**Work item:** Among the lines below, take the one holding "(s.postPending c)) := rfl", the one holding "n a)) := rfl", and all lines between them. Set them down exactly.

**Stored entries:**

════════

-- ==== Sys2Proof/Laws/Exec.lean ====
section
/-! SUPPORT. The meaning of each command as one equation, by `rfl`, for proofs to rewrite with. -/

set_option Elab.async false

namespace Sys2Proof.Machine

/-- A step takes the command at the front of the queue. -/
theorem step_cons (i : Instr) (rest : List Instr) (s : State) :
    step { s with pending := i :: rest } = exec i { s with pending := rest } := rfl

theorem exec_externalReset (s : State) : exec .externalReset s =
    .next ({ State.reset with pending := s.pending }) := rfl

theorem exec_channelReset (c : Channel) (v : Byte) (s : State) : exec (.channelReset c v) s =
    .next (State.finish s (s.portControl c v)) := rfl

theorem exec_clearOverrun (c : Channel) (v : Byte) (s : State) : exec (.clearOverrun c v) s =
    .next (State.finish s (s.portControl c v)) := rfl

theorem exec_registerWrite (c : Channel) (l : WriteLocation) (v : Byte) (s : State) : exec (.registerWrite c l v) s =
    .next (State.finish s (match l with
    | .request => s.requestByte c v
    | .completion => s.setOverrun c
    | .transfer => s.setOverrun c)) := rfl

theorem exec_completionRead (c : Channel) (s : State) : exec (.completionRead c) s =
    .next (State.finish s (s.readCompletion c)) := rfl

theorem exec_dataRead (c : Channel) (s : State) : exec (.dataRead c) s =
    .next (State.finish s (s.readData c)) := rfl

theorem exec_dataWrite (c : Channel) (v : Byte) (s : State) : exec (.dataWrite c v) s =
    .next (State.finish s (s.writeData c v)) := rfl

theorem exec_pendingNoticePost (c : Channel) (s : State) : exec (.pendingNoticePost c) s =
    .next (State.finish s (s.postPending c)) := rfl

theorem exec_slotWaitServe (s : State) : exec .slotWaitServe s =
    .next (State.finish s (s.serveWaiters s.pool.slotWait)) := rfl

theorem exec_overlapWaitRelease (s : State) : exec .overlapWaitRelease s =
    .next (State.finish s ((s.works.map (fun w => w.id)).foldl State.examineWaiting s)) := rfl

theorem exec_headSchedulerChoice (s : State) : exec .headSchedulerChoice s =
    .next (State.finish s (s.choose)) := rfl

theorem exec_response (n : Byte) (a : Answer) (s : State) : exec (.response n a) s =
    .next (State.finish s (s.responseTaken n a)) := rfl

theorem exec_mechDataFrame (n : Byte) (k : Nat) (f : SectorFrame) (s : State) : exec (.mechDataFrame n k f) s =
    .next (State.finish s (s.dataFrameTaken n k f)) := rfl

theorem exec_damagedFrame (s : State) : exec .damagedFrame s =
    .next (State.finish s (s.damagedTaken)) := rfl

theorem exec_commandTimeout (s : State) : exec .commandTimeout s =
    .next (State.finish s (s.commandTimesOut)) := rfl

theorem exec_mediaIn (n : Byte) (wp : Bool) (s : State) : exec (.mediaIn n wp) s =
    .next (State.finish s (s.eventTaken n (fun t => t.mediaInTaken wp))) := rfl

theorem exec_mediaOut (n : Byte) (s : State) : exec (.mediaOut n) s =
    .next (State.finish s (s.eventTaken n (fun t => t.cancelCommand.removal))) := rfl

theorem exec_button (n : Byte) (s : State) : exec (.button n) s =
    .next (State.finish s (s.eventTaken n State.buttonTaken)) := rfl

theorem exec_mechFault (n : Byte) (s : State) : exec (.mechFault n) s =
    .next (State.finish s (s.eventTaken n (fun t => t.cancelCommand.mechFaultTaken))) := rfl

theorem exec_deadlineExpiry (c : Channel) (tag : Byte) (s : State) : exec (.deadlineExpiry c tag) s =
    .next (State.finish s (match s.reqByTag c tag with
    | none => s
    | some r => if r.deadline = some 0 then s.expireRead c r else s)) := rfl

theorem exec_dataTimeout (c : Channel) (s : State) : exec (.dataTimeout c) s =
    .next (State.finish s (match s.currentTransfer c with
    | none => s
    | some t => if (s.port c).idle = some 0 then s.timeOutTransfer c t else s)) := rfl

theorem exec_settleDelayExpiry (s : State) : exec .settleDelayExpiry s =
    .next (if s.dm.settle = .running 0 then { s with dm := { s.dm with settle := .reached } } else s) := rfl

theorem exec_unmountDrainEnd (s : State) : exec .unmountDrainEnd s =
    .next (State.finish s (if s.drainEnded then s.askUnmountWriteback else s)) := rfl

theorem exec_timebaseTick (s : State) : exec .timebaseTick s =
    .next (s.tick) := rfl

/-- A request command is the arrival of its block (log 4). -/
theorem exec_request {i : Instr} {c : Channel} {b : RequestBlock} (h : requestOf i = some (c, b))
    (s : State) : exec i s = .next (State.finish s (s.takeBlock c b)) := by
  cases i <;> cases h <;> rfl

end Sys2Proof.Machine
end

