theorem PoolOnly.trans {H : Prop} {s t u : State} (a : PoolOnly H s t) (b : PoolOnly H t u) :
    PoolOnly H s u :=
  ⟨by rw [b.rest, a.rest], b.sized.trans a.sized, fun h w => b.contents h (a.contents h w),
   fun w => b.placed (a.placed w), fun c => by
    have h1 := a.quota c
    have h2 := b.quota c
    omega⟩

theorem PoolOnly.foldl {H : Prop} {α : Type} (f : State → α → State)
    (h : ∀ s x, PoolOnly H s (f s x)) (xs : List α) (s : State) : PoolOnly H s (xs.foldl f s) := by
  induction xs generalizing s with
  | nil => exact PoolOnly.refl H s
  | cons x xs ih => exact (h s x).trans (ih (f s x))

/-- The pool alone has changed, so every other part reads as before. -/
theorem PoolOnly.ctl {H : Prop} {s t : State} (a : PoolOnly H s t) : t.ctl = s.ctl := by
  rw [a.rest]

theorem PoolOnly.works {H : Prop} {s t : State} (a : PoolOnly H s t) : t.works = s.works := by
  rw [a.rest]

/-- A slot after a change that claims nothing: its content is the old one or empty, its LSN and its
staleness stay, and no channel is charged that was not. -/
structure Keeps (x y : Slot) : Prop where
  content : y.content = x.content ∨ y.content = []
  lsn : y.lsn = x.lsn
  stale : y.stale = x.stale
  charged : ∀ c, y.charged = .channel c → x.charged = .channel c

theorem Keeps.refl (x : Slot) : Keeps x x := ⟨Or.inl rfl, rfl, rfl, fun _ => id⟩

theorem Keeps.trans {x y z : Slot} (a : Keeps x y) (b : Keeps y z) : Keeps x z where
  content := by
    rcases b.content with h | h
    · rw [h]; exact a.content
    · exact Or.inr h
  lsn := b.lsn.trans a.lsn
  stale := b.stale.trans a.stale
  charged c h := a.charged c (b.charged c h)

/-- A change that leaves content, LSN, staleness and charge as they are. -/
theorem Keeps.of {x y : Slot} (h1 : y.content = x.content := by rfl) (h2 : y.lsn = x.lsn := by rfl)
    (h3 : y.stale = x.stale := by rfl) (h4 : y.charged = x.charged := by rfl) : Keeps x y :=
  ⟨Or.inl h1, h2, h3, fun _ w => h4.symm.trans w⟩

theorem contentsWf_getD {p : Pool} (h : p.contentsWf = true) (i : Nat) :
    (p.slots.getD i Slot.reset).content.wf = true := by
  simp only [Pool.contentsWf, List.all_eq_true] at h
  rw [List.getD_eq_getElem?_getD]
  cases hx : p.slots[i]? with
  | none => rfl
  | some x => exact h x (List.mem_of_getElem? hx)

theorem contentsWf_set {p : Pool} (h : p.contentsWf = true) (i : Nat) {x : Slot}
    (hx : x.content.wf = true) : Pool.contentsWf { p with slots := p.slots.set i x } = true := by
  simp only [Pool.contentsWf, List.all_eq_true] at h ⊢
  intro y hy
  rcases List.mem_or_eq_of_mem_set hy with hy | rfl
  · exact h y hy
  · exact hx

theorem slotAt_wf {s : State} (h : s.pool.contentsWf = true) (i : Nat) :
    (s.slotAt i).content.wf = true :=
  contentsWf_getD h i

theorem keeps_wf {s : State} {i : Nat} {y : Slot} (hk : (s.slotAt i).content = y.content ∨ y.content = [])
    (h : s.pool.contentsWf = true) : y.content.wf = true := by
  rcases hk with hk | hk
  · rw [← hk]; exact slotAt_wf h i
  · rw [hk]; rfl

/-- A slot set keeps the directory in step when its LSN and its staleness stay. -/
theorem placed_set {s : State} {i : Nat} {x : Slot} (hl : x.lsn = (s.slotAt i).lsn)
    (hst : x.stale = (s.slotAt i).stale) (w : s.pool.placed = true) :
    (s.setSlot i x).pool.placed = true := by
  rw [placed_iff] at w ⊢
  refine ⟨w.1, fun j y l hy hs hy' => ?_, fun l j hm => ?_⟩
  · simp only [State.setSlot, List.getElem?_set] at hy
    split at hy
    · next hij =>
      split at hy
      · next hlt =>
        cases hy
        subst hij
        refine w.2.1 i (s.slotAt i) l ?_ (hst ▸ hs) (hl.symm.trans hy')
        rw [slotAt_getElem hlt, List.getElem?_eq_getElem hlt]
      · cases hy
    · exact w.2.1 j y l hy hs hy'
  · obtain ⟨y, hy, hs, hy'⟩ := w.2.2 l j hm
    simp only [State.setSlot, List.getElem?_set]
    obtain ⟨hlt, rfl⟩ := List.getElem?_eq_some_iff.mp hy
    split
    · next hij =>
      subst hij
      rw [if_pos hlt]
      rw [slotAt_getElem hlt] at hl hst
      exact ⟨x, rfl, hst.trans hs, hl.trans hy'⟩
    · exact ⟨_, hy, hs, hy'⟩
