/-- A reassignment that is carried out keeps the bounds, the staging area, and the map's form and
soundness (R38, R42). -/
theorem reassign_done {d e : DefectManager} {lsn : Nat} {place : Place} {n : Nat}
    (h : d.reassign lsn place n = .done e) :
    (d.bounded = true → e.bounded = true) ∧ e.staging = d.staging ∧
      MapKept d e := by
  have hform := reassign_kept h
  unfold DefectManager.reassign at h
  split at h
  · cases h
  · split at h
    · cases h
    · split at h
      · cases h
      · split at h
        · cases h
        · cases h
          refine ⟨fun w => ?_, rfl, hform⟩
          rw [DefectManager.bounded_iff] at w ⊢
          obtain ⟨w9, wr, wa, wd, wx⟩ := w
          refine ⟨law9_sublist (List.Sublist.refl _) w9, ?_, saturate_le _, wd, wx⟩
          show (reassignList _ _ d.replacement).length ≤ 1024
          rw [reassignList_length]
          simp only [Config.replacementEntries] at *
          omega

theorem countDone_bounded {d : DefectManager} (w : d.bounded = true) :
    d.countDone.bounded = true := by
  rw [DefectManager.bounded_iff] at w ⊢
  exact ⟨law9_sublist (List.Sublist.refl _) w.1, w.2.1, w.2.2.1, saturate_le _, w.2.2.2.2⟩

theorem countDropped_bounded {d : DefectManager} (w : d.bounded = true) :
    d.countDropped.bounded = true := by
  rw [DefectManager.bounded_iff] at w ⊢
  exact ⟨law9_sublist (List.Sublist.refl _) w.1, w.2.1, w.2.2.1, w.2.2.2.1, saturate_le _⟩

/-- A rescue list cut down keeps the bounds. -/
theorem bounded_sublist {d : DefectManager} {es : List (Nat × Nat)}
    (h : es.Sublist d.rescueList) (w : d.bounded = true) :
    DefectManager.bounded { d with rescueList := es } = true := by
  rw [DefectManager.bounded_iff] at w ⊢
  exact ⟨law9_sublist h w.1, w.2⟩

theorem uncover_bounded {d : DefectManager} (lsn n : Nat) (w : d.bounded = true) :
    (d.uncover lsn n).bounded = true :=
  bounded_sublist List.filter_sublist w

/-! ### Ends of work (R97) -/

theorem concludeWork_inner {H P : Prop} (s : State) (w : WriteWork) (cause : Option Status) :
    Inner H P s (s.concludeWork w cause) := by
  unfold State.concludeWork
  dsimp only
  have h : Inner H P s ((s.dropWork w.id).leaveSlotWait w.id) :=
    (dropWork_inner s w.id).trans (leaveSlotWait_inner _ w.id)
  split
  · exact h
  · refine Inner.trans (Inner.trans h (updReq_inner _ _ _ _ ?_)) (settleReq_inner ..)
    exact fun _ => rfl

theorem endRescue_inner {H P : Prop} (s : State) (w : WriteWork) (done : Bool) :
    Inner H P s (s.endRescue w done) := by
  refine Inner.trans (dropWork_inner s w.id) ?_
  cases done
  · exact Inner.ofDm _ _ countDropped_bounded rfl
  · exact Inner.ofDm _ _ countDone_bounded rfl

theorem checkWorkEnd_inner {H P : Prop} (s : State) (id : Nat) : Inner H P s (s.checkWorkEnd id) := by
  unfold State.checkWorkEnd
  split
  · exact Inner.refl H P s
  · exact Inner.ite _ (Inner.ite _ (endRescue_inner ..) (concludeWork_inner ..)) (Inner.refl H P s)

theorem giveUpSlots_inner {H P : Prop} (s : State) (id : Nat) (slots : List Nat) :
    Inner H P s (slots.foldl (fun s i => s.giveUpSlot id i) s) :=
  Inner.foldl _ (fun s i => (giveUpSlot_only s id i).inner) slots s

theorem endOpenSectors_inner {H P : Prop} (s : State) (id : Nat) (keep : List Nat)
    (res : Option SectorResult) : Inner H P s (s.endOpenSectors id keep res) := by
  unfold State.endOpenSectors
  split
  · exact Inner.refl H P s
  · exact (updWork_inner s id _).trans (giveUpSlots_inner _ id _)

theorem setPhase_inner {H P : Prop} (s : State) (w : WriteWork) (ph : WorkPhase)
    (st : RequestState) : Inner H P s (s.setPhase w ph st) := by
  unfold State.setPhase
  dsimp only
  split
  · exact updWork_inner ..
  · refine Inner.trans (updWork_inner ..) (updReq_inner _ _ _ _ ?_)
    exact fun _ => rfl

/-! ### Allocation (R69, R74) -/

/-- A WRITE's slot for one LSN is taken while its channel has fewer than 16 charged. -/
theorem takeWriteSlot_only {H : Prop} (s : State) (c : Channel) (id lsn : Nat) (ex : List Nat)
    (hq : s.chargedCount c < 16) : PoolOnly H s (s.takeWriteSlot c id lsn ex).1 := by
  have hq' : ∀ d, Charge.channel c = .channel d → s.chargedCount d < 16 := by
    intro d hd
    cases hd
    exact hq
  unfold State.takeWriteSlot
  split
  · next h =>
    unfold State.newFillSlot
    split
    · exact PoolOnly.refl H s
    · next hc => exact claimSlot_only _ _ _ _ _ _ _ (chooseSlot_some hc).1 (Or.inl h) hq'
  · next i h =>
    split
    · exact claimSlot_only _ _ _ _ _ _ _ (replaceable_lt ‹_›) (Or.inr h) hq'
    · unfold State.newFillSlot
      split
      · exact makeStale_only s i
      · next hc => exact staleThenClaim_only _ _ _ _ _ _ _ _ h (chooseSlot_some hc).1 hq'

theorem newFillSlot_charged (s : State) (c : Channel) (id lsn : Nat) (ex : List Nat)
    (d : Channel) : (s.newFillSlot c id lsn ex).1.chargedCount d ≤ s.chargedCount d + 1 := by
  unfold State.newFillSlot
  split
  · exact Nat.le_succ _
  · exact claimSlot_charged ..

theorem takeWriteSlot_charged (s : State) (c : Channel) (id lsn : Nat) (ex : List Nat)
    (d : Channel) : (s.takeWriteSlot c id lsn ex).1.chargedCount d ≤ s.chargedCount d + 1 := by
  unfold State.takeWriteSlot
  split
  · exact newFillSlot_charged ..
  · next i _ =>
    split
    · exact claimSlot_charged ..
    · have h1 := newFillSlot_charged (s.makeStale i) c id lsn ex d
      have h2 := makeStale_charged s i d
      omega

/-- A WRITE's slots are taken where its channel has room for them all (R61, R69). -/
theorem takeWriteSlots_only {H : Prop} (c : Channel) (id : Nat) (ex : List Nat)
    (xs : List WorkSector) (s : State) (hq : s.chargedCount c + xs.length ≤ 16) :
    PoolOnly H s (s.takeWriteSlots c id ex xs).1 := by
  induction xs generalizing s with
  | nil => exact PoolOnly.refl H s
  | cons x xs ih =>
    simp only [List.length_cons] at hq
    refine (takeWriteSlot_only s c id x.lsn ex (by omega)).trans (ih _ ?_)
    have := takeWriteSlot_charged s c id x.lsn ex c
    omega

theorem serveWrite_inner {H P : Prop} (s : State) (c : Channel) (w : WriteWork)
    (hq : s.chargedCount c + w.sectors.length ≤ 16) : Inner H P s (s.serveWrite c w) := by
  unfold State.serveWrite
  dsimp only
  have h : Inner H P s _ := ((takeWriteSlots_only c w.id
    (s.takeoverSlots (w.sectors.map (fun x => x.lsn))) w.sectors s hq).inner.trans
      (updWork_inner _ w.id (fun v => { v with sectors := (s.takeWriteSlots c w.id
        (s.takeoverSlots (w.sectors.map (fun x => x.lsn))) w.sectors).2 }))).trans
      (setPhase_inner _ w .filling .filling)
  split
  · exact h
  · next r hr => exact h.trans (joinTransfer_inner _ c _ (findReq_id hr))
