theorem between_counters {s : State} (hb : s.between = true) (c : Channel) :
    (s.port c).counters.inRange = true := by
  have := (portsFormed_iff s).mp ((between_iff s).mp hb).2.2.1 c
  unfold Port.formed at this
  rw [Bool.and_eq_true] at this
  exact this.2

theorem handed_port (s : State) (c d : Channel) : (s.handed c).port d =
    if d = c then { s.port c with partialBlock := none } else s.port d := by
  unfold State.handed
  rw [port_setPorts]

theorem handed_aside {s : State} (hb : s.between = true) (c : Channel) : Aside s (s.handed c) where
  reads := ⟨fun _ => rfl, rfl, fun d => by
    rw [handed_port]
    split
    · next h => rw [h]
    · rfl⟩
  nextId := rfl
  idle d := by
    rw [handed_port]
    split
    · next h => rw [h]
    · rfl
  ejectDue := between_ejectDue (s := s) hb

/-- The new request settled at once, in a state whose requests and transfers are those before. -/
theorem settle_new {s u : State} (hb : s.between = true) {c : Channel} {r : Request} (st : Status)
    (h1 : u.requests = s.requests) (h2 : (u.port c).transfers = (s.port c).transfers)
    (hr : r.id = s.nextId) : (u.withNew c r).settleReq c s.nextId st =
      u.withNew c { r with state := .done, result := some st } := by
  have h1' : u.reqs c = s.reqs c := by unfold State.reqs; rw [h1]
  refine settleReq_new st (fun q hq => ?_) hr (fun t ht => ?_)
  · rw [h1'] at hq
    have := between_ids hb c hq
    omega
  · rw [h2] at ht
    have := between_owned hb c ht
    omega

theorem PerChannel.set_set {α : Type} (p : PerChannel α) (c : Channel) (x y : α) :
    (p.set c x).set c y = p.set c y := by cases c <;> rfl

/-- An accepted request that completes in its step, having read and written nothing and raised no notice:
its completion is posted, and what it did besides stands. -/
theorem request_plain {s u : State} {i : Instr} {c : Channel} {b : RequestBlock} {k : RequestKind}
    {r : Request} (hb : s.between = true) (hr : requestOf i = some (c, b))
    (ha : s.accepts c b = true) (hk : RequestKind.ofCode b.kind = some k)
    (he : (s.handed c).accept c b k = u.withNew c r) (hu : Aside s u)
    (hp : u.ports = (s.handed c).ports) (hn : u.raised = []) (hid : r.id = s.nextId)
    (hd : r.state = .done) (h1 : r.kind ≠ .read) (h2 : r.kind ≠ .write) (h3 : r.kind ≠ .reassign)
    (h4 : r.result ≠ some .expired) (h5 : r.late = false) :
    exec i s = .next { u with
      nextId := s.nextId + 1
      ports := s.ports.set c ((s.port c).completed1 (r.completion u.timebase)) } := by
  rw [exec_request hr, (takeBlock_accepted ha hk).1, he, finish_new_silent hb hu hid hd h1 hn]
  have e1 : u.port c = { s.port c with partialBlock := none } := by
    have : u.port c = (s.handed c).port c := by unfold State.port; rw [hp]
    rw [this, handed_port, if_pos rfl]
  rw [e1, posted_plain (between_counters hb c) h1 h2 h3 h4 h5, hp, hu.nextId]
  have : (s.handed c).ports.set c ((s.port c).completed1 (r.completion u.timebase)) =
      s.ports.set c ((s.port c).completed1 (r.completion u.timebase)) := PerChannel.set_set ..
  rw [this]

════════

**Written solution:**
    .next (State.finish s (s.postPending c)) := rfl

theorem exec_slotWaitServe (s : State) : exec .slotWaitServe s =
    .next (State.finish s (s.serveWaiters s.pool.slotWait)) := rfl

theorem exec_overlapWaitRelease (s : State) : exec .overlapWaitRelease s =
    .next (State.finish s ((s.works.map (fun w => w.id)).foldl State.examineWaiting s)) := rfl

theorem exec_headSchedulerChoice (s : State) : exec .headSchedulerChoice s =
    .next (State.finish s (s.choose)) := rfl

theorem exec_response (n : Byte) (a : Answer) (s : State) : exec (.response n a) s =
    .next (State.finish s (s.responseTaken n a)) := rfl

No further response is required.